Saturday, July 24, 2010

And You Can Quote Me: Mansfield Park; Jane Austen

If any one faculty of our nature may be called more wonderful than the rest, I do think it is memory. There seems something more speakingly incomprehensible in the powers, the failures, the inequalities of memory, than in any other of our intelligences. The memory is sometimes so retentive, so serviceable, so obedient; at others, so bewildered and so weak; and at others again, so tyrannic, so beyond control! We are, to be sure, a miracle every way—but our powers of recollecting and of forgetting do seem peculiarly past finding out.

'It is as a dream, a pleasant dream!' he exclaimed, breaking forth again, after a few minutes' musing. 'I shall always look back on our theatricals with exquisite pleasure. There was such an interest, such an animation, such a spirit diffused. Everybody felt it. We were alive. There was employment, hope, solicitude, bustle for every hour of the day. Always some little objection, some little doubt, some little anxiety to be got over. I never was happier.'

But tell me about it. Talk to me forever.

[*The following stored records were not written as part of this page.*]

-- ==== Sys2Proof/Machine/State.lean ====
section
/-! DEFINITION. The state of the four agents as plain data (R20 to R37), its value after reset, and the reasons a step
can stop. Fields marked MODEL are the model's own and no register of the spec. -/

namespace Sys2Proof.Machine

/-! ## Result types (R26 to R30) -/

/-- The width tag of a memory BAR the block does not size (R27). -/
inductive MemWidth
  /-- memory type 1, reserved/20-bit (R170) -/
  | w20
  /-- memory type 2, 64-bit (R171) -/
  | w64
  /-- memory type 3, not named by the source (R172) -/
  | wres3
deriving DecidableEq, Repr

/-- The two malformed sub-kinds (R27, R253). -/
inductive MalformedKind
  /-- all-zero address bits with the prefetchable flag set (R168) -/
  | zeroPrefetchable
  /-- the writable-bit pattern violates a bound (R169) -/
  | badPattern
deriving DecidableEq, Repr

/-- `DecodeResult`, the per-BAR result (R27). -/
inductive DecodeResult
  | absent
  | unused
  | io (base : Word)
  | mem32 (prefetchable : Bool) (sizeLog2 : BitPos)
  | memUnsized (width : MemWidth) (prefetchable : Bool)
  | malformed (kind : MalformedKind)
deriving DecidableEq, Repr

/-- `IdRecord`, the identification fields of one function (R28). -/
structure IdRecord where
  bus : Bus
  dev : Dev
  fn : Fn
  vendorId : BitVec 16
  deviceId : BitVec 16
  classId : Byte
  subclassId : Byte
  interfaceId : Byte
  revision : Byte
  interruptLine : Byte
deriving DecidableEq, Repr

/-- The six BAR slots of a DeviceDescriptor, `bars[0..5]` (R29). -/
structure Bars where
  bar0 : DecodeResult
  bar1 : DecodeResult
  bar2 : DecodeResult
  bar3 : DecodeResult
  bar4 : DecodeResult
  bar5 : DecodeResult
deriving DecidableEq, Repr

/-- `DeviceDescriptor` (R29). -/
structure DeviceDescriptor where
  id : IdRecord
  bars : Bars
  portBase : Option Word
deriving DecidableEq, Repr

/-- A command's result with its tag (R26). -/
inductive Result
  | u32 (v : Word)
  | unit
  | bool (b : Bool)
  | idRecord (r : IdRecord)
  | decode (r : DecodeResult)
  | bitPos (p : BitPos)
  | sweep (devices : List DeviceDescriptor) (count : Nat)
deriving DecidableEq, Repr

/-! ## Trace, events, marks (R34, R35, R231, R252) -/

/-- The three admitted port transactions (R35, R87). -/
inductive PortKind
  | outlAddr
  | inlData
  | outlData
deriving DecidableEq, Repr

/-- One record of the port trace TR (R35). -/
structure PortRecord where
  kind : PortKind
  data : Word
deriving DecidableEq, Repr

/-- One event of the report stream EVT (R231). -/
inductive Event
  | device (desc : DeviceDescriptor)
  | bar (bus : Bus) (dev : Dev) (fn : Fn) (index : BarIdx) (r : DecodeResult)
  | total (n : Nat)
deriving DecidableEq, Repr

/-- The cause codes' names (R252). -/
inductive Cause
  | bitScanZero
  | illegalCommand
  | unadmittedPortAccess
deriving DecidableEq, Repr

/-- What the FAULT mark records: cause, info (which scan), CMD (R251, R252). -/
structure FaultRecord where
  cause : Cause
  info : Scan
  cmd : CommandWord
deriving DecidableEq, Repr

/-- What the REFUSED mark records (R250, R252). A read transaction carries no datum (log 10). -/
inductive RefusalRecord
  | illegalCommand (word : CommandWord)
  | unadmittedPortAccess (desc : Descriptor) (data : Option Word) (ca : Word)
deriving DecidableEq, Repr

/-! ## The configuration backend (R31) -/

/-- Configuration space as bytes: (address, byte) pairs, addresses strictly rising, no zero byte listed. The address of byte
`off` of (bus, dev, fn) is bus, dev, fn and off side by side, 24 bits (R51). -/
abbrev Memory := List Host.Cell

/-- One (bus, device, function) triple (R16). -/
structure FnAddr where
  bus : Bus
  dev : Dev
  fn : Fn
deriving DecidableEq, Repr

/-- The backend agent's state. Which backend the machine has is a parameter (R31, R122) and no step changes it. -/
inductive Backend
  /-- The platform's own, fully open: the events its answers may depend on, newest first (log 3). -/
  | platform (log : List CfgOp)
  /-- R31's reference backend: the functions whose presence flag P is set, the values V and the writable masks W (log 4). -/
  | reference (present : List FnAddr) (values : Memory) (masks : Memory)
deriving DecidableEq, Repr

/-! ## Registers -/

/-- Engine mode (R22). -/
inductive Mode
  | idle
  | busy
deriving DecidableEq, Repr

/-- NFN, the number of functions to probe: 1 or 8 (R30). -/
inductive FnCount
  | one
  | eight
deriving DecidableEq, Repr

/-- The engine's working registers (R25). -/
structure Regs where
  addrw : Word
  data : Word
  ht : BitVec 7
  maxbar : BitVec 3
  raw : Word
  save : Word
  rb : Word
  lo : BitPos
  hi : BitPos
deriving DecidableEq, Repr

/-- The enumeration state (R30). -/
structure Sweep where
  busc : Bus
  devc : Dev
  fnc : Fn
  nfn : FnCount
  barc : Fin 6
  devCount : Nat
  devList : List DeviceDescriptor
deriving DecidableEq, Repr

/-- MODEL. What the outside does to the block, in order (log 1, log 2). -/
inductive Input
  /-- The host writes a command word and no other agent touches the ports until it is done (R22, R283). -/
  | command (word : CommandWord)
  /-- The host writes a command word, and the engine then takes its steps one at a time (R22, R24). -/
  | issue (word : CommandWord)
  /-- Some agent other than the engine issues a port transaction (R62, R110, R283). -/
  | port (desc : Descriptor) (data : Word)
  /-- The engine takes one step before the next input lands. -/
  | turn
  /-- Reset of the block (R280). -/
  | reset
deriving DecidableEq, Repr

/-- The machine's state. -/
structure State where
  /-- CONFIG_ADDRESS latch CA (R20). -/
  ca : Word
  /-- MODE (R22). -/
  mode : Mode
  /-- Command register CMD (R23). -/
  cmd : CommandWord
  /-- Sequencer SEQ (R24, log 7). -/
  seq : Nat
  /-- Working registers ADDRW to HI (R25). -/
  regs : Regs
  /-- Result register RES (R26). -/
  res : Option Result
  /-- Enumeration state (R30). -/
  sweep : Sweep
  /-- FAULT mark (R34, R251). -/
  fault : Option FaultRecord
  /-- REFUSED mark (R34, R250, R114). -/
  refused : Option RefusalRecord
  /-- PROBE_OPEN (R36). -/
  probeOpen : Bool
  /-- Port trace TR, oldest record first (R35). -/
  tr : List PortRecord
  /-- Report-event stream EVT, oldest event first (R231). -/
  evt : List Event
  /-- Configuration space and its backend (R31). -/
  cfg : Backend
  /-- MODEL. What the outside still does (log 1). -/
  inputs : List Input
  /-- MODEL. The data the running command has read, oldest first: what its pseudocode's locals hold (log 12). -/
  got : List Word
  /-- MODEL. Resets so far; indexes the draw of CA (log 5). -/
  resets : Nat
deriving DecidableEq, Repr

/-! ## Reset (R37) -/

/-- Working registers after reset: unspecified by R37, named 0 (log 6). -/
def Regs.reset : Regs := ⟨0, 0, 0, 0, 0, 0, 0, 0, 0⟩

/-- Enumeration state after reset: DEVCOUNT 0 and DEVLIST empty by R37; the cursor unspecified, named 0 and NFN 1 (log 6). -/
def Sweep.reset : Sweep := ⟨0, 0, 0, .one, 0, 0, []⟩

/-- The machine right after reset (R37). -/
def State.reset : State where
  ca := Config.caReset 0
  mode := .idle
  cmd := 0
  seq := 0
  regs := Regs.reset
  res := none
  sweep := Sweep.reset
  fault := none
  refused := none
  probeOpen := false
  tr := []
  evt := []
  cfg := .platform []
  inputs := []
  got := []
  resets := 0

/-! ## Why a step can stop -/

/-- The spec's faults and refusals are entries that leave a next state (R250, R251, R114), so only one thing stops. -/
inductive Fault
  /-- Raised by the sequencer when MODE is BUSY but SEQ and the data read so far are no position of the program in CMD.
  No run from reset reaches such a state. Safe (log 15). -/
  | sequencerLost
deriving DecidableEq, Repr

/-- Reasons to refuse an instruction. -/
inductive Refusal
  /-- Raised by exec's arm of an instruction that has no meaning yet. No arm does so now. Safe. -/
  | notModelled (mnemonic : String)
deriving DecidableEq, Repr

end Sys2Proof.Machine
end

The impossibility of not doing everything in the world to make Fanny Price happy, or of ceasing to love Fanny Price, was of course the groundwork of his eloquent answer.

If I had the power of recalling any one week of my existence, it should be that week, that acting week.

Nay, in sober sadness, I believe I now love you all.

When I think of this being the last time of seeing you for I do not know how long, I feel it quite impossible to do anything but love you.

But were I to attempt to tell you of all the women whom I have known to be in love with him, I should never have done.